Stored items:
>>>>
-- ==== Sys2Proof/Machine/Bell.lean ====
section
/-!
DEFINITION. The Bell output stage: settings, settings sets and their vectors, the steps of an element, the
destination of a store, and the writing of a row (spec/06_bell_output_stage.md, R149 to R174, R193, R206).
-/

namespace Sys2Proof.Machine

open Sys2Proof

/-! ### Settings (R152 to R154) -/

/-- The fields of Table — BELL_CFG parameter words (R152). -/
structure BellP where
  slot : Nat
  pitchCode : Nat
  off : Nat
  parts : Nat
  adv : Bool
  fmt : Fmt
  sgn : Bool
  rnd : Nat
  ovfInf : Bool
  clip : Bool
  biasEn : Bool
  biasFp32 : Bool
  mEn : Bool
  mBlock : Nat
  mE4m3 : Bool
  nEn : Bool
  nBlock : Nat
  nE4m3 : Bool
  mnsSlot : Nat
  biasSlot : Nat
  mExp : Int
  nExp : Int
  stream : Nat
  lo : Word
  hi : Word
  deriving DecidableEq, Repr

/-- Block size of an MN-direction scale: 0 to 6 for 1, 8, 16, 32, 64, 128, 256 (R152). -/
def mnBlock (code : Nat) : Nat := if code = 0 then 1 else 2 ^ (code + 2)

/-- Read the fields of `BELL_CFG` words. -/
def bellP (ws : List Word) : BellP :=
  let w0 := wordAt ws 0
  let w1 := wordAt ws 1
  let w2 := wordAt ws 2
  let w3 := wordAt ws 3
  { slot := fld w0 0 12, pitchCode := fld w0 12 3, off := fld w0 15 7, parts := 2 ^ fld w0 22 2, adv := bitAt w0 24
    fmt := (Fmt.ofCode (fld w1 0 5)).getD .bf16, sgn := bitAt w1 5, rnd := fld w1 6 2, ovfInf := bitAt w1 8
    clip := bitAt w1 9, biasEn := bitAt w1 10, biasFp32 := bitAt w1 11
    mEn := bitAt w1 12, mBlock := mnBlock (fld w1 13 3), mE4m3 := bitAt w1 16
    nEn := bitAt w1 17, nBlock := mnBlock (fld w1 18 3), nE4m3 := bitAt w1 21
    mnsSlot := fld w2 0 12, biasSlot := fld w2 12 12
    mExp := signedOf (fld w3 0 8) 8, nExp := signedOf (fld w3 8 8) 8, stream := fld w3 16 16
    lo := wordAt ws 4, hi := wordAt ws 5 }

/-- Whether the settings words are legal (R152, R154). `n` words are supplied; the rest are 0. -/
def bellCfgOk (ws : List Word) : Bool :=
  let w0 := wordAt ws 0
  let w1 := wordAt ws 1
  let p := bellP ws
  fld w0 25 7 == 0 && fld w1 22 10 == 0 && fld (wordAt ws 2) 24 8 == 0
  && wordAt ws 6 == 0 && wordAt ws 7 == 0
  && decide (fld w1 0 5 ≤ 7) && fld w1 6 2 != 3 && fld w1 13 3 != 7 && fld w1 18 3 != 7
  && (!p.sgn || p.fmt.isInt)
  && (p.off == 0 || p.pitchCode != 0)
  && (!p.clip || !(fp32Val p.lo == .nan || fp32Val p.hi == .nan || (fp32Val p.hi).lt (fp32Val p.lo)))

/-- The settings after a `BELL_CFG` of `n` words over the latest ones: one word replaces the word-0 fields only, more
replace everything and unsupplied words are 0 (R153). -/
def bellMerge (latest : List Word) (ws : List Word) : List Word :=
  match ws with
  | [w] => w :: latest.drop 1
  | _ => (List.range 6).map (wordAt ws)

/-! ### Destination geometry (R164, R166, R167) -/

/-- Written row length in bytes for `n` active elements (R164). -/
def rowLen (p : BellP) (n : Nat) : Nat := roundUp (ceilDiv (n * p.fmt.width) 8) 32
/-- Row pitch in bytes (R152). -/
def pitch (p : BellP) (n : Nat) : Nat := if p.pitchCode = 0 then rowLen p n else 32 * 2 ^ (p.pitchCode - 1)
/-- Scratchpad byte at which row `j` of a store that begins in slot `d` is written (R164). -/
def rowByte (p : BellP) (n d j : Nat) : Nat := 4096 * d + j * pitch p n + 32 * p.off
/-- The slot after the last slot that a store of `m` rows writes (R166). -/
def slotAfter (p : BellP) (n d m : Nat) : Nat := (rowByte p n d (m - 1) + rowLen p n - 1) / 4096 + 1
/-- First slot of the next store under settings with advance record `adv` (R166). -/
def firstSlot (p : BellP) (adv : Option Nat) : Nat :=
  match adv with
  | some a => if p.adv then a else p.slot
  | none => p.slot
/-- The check of R167 on a store of `m` rows of `n` elements. -/
def storeFits (p : BellP) (n m : Nat) (adv : Option Nat) : Bool :=
  decide (slotAfter p n (firstSlot p adv) m ≤ Config.slots)
  && (p.pitchCode == 0 || decide (32 * p.off + rowLen p n ≤ pitch p n))

/-- Length of the overlap of `[a, a + n)` with slot `i`. -/
def overlap (a n i : Nat) : Nat := min (a + n) (4096 * (i + 1)) - max a (4096 * i)
/-- The fill that a store declares for slot `i`: the bytes it writes there times `FILL_PARTS` (R165). -/
def declOf (p : BellP) (n d m i : Nat) : Nat :=
  (List.range m).foldl (fun a j => a + overlap (rowByte p n d j) (rowLen p n) i) 0 * p.parts

/-! ### Settings sets (R153, R155, R157) -/

/-- The latest settings set. -/
def Bell.latest (b : Bell) : BellSet :=
  b.sets.getLastD { id := 0, words := [0, 0, 0, 0, 0, 0], mvec := [], nvec := [], bias := [], src := 0, loaded := true,
                       adv := none }
/-- The settings set with an identity. -/
def Bell.setOf (b : Bell) (id : Nat) : BellSet := (b.sets.find? (fun s => s.id == id)).getD b.latest
/-- Change the settings set with an identity. -/
def Bell.onSet (b : Bell) (id : Nat) (f : BellSet → BellSet) : Bell :=
  { b with sets := b.sets.map (fun s => if s.id == id then f s else s) }

/-- Fill a new settings set from `BELL_CFG` words (R153, R155). `used` says whether unfinished stores need a set. None
while both sets are needed. A one-word `BELL_CFG` copies the latest set's vectors, or shares the load of them that is under
way. -/
def Bell.newSet (b : Bell) (ws : List Word) (used : Nat → Bool) : Option Bell :=
  let l := b.latest
  let s : BellSet :=
    if ws.length == 1 then { l with id := b.nextId, words := bellMerge l.words ws, adv := none }
    else { id := b.nextId, words := bellMerge l.words ws, mvec := [], nvec := [], bias := [], src := b.nextId, loaded := false,
           adv := none }
  let keep := match b.sets with
    | [x, y] => if !used x.id then some [y] else if !used y.id then some [x] else none
    | ss => some ss
  match keep with
  | some ss => some { b with sets := ss ++ [s], nextId := b.nextId + 1 }
  | none => none

/-- Slots that the vector load of settings reads (R156, R157). -/
def vectorSlots (p : BellP) : List Nat :=
  (if p.mEn || p.nEn then [p.mnsSlot] else []) ++ (if p.biasEn then [p.biasSlot] else [])

/-- Copy `n` bytes of one memory at `a` to the start of a new one. -/
def sliceMem (m : Mem) (a n : Nat) : Mem := Mem.wrBytes [] 0 (m.rdBytes a n)

/-- Load the enabled vectors of a settings set (R156, R157). -/
def BellSet.load (s : BellSet) (mem : Mem) : BellSet :=
  let p := bellP s.words
  { s with
    mvec := if p.mEn then sliceMem mem (4096 * p.mnsSlot) 2048 else []
    nvec := if p.nEn then sliceMem mem (4096 * p.mnsSlot + 2048) 1024 else []
    bias := if p.biasEn then sliceMem mem (4096 * p.biasSlot) (if p.biasFp32 then 4096 else 2048) else []
    loaded := true }

/-! ### The steps of one element (R150, R151, R156 to R163) -/

/-- The factor of the scale step (R158). -/
def bellFactor (p : BellP) (s : BellSet) (j n : Nat) : Val :=
  let f := if p.mEn then ((scaleVal p.mE4m3 (s.mvec.rd (j / p.mBlock))).1).mul (.fin false (.pow2 p.mExp))
           else .fin false (.ofInt 1)
  if p.nEn then (f.mul (scaleVal p.nE4m3 (s.nvec.rd (n / p.nBlock))).1).mul (.fin false (.pow2 p.nExp)) else f

/-- Bias of a column and whether its entry is flushed (R156, R159). -/
def biasOf (p : BellP) (s : BellSet) (n : Nat) : Val × Bool :=
  if p.biasFp32 then readElem .fp32 false (elemBits s.bias 0 .fp32 n) else readElem .bf16 false (elemBits s.bias 0 .bf16 n)

/-- The clip step (R160). -/
def clipVal (p : BellP) (v : Val) : Val :=
  if !p.clip || v == .nan then v
  else if v.lt (fp32Val p.lo) then fp32Val p.lo
  else if (fp32Val p.hi).lt v then fp32Val p.hi
  else v

/-- Rounding of one element (R161, R162). -/
def bellRnd (p : BellP) (seed : BitVec 64) (bell count j n : Nat) : Rnd :=
  match p.rnd with
  | 0 => .rne
  | 1 => .rtz
  | _ => .sr (srBits seed (srC0 n j bell count) (BitVec.ofNat 64 p.stream))

/-- The steps from scale to convert for element (`j`, `n`) of a store (R150). -/
def bellElem (p : BellP) (s : BellSet) (seed : BitVec 64) (bell count j n : Nat) (v : Val) : Conv :=
  let v := if p.mEn || p.nEn then (v.mul (bellFactor p s j n)).round24 else v
  let v := if p.biasEn then (v.add (biasOf p s n).1).round24 else v
  convert p.fmt p.sgn (bellRnd p seed bell count j n) p.ovfInf (clipVal p v)

/-- Vector entries flushed when row `j` of a store is processed, each counted once for the store (R159): the M entry
at the first row of its block, the N and bias entries at row 0. -/
def entryFlushes (p : BellP) (s : BellSet) (j : Nat) (cols : List Nat) : Nat :=
  let m := if p.mEn && j % p.mBlock == 0 then bit1 (scaleVal p.mE4m3 (s.mvec.rd (j / p.mBlock))).2 else 0
  if j == 0 then
    let ns := (cols.map (· / p.nBlock)).eraseDups
    m + (if p.nEn then (ns.filter (fun i => (scaleVal p.nE4m3 (s.nvec.rd i)).2)).length else 0)
      + (if p.biasEn then (cols.filter (fun n => (biasOf p s n).2)).length else 0)
  else m

/-- Pack element bits, lowest index first (R122). -/
def packBits (w : Nat) : List Nat → Nat
  | [] => 0
  | b :: bs => b % 2 ^ w + 2 ^ w * packBits w bs

/-- A converted row: its bytes, and the counts saturated, flushed on input and flushed on output. -/
structure BellRow where
  bytes : List Byte
  sat : Nat
  flushIn : Nat
  flushOut : Nat
  deriving DecidableEq, Repr

/-- Convert one row of a store. `src` gives the value of the `e`-th active element and whether the prepare step
flushed it; `off` is the output index of the first (R158, R164, R192). -/
def bellRow (p : BellP) (s : BellSet) (seed : BitVec 64) (bell count j off n : Nat) (src : Nat → Val × Bool) : BellRow :=
  let es := (List.range n).map (fun e => bellElem p s seed bell count j (e + off) (src e).1)
  { bytes := leBytes (rowLen p n) (packBits p.fmt.width (es.map (·.bits)))
    sat := (es.filter (·.sat)).length
    flushIn := ((List.range n).filter (fun e => (src e).2)).length
      + entryFlushes p s j ((List.range n).map (· + off))
    flushOut := (es.filter (·.flushOut)).length }

/-! ### A store on a tile -/

/-- Add a row's counts to the program's totals (R172). -/
def Tile.addCounts (q : Tile) (sat fin fout : Nat) : Tile :=
  { q with seq := { q.seq with sat := q.seq.sat + sat, flushIn := q.seq.flushIn + fin, flushOut := q.seq.flushOut + fout } }

/-- Whether row `j` of a store can be written now (R165). -/
def storeWritable (q : Tile) (p : BellP) (n d j : Nat) : Bool := q.spad.canWriteRange (rowByte p n d j) (rowLen p n)

/-- Write row `j` of a store of `m` rows into the scratchpad and add its counts; a broken declared fill is a program
fault of the writer (R165, R247). -/
def writeStoreRow (q : Tile) (p : BellP) (n d m j : Nat) (r : BellRow) : Tile :=
  match q.spad.writeFill (declOf p n d m) (rowByte p n d j) r.bytes (r.bytes.length / 4096 + 2) with
  | some sp => (q.wrote sp).addCounts r.sat r.flushIn r.flushOut
  | none => q.progFault causeFill 0

/-- Value of an accumulator word at the prepare step, and whether it is flushed (R150). -/
def prepareAcc (isInt : Bool) (w : Word) : Val × Bool :=
  if isInt then ((Val.ofDy false (.ofInt w.toInt)).round24, false) else fp32Read w

/-! ### How stores begin (R155, R162, R166, R171) -/

/-- Stores that have been accepted and have not completed (R171): a store that a `PASS` makes counts from its first streamed
row. -/
def acceptedStores (l : List QEntry) : Nat :=
  (l.filter (fun e => e.store.isSome && !e.stored && (e.code != cPASS || e.strRows != 0))).length

/-- A store of `m` rows of `n` elements begins: the settings set in force, its first slot and store count
(R155, R162, R166). -/
def Bell.accept (b : Bell) (n m : Nat) : Bell × (Nat × Nat × Nat) :=
  let s := b.latest
  let p := bellP s.words
  let d := firstSlot p s.adv
  ({ (b.onSet s.id (fun x => { x with adv := some (slotAfter p n d m) })) with count := (b.count + 1) % 2 ^ 32 },
   (s.id, d, b.count))

/-- The oldest settings set whose vectors are not loaded is loaded, with every set that shares its load, when its slots may
be read (R153, R157). -/
def Bell.loadVectors (b : Bell) (sp : Spad) : Bell :=
  match b.sets.find? (fun s => !s.loaded) with
  | none => b
  | some s =>
    if (vectorSlots (bellP s.words)).all sp.canRead then
      { b with sets := b.sets.map (fun x => if !x.loaded && x.src == s.src then x.load sp.mem else x) }
    else b

end Sys2Proof.Machine
end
<<<<
> Task
Tally the lines above containing "begins". Number only.

> Result of this task
2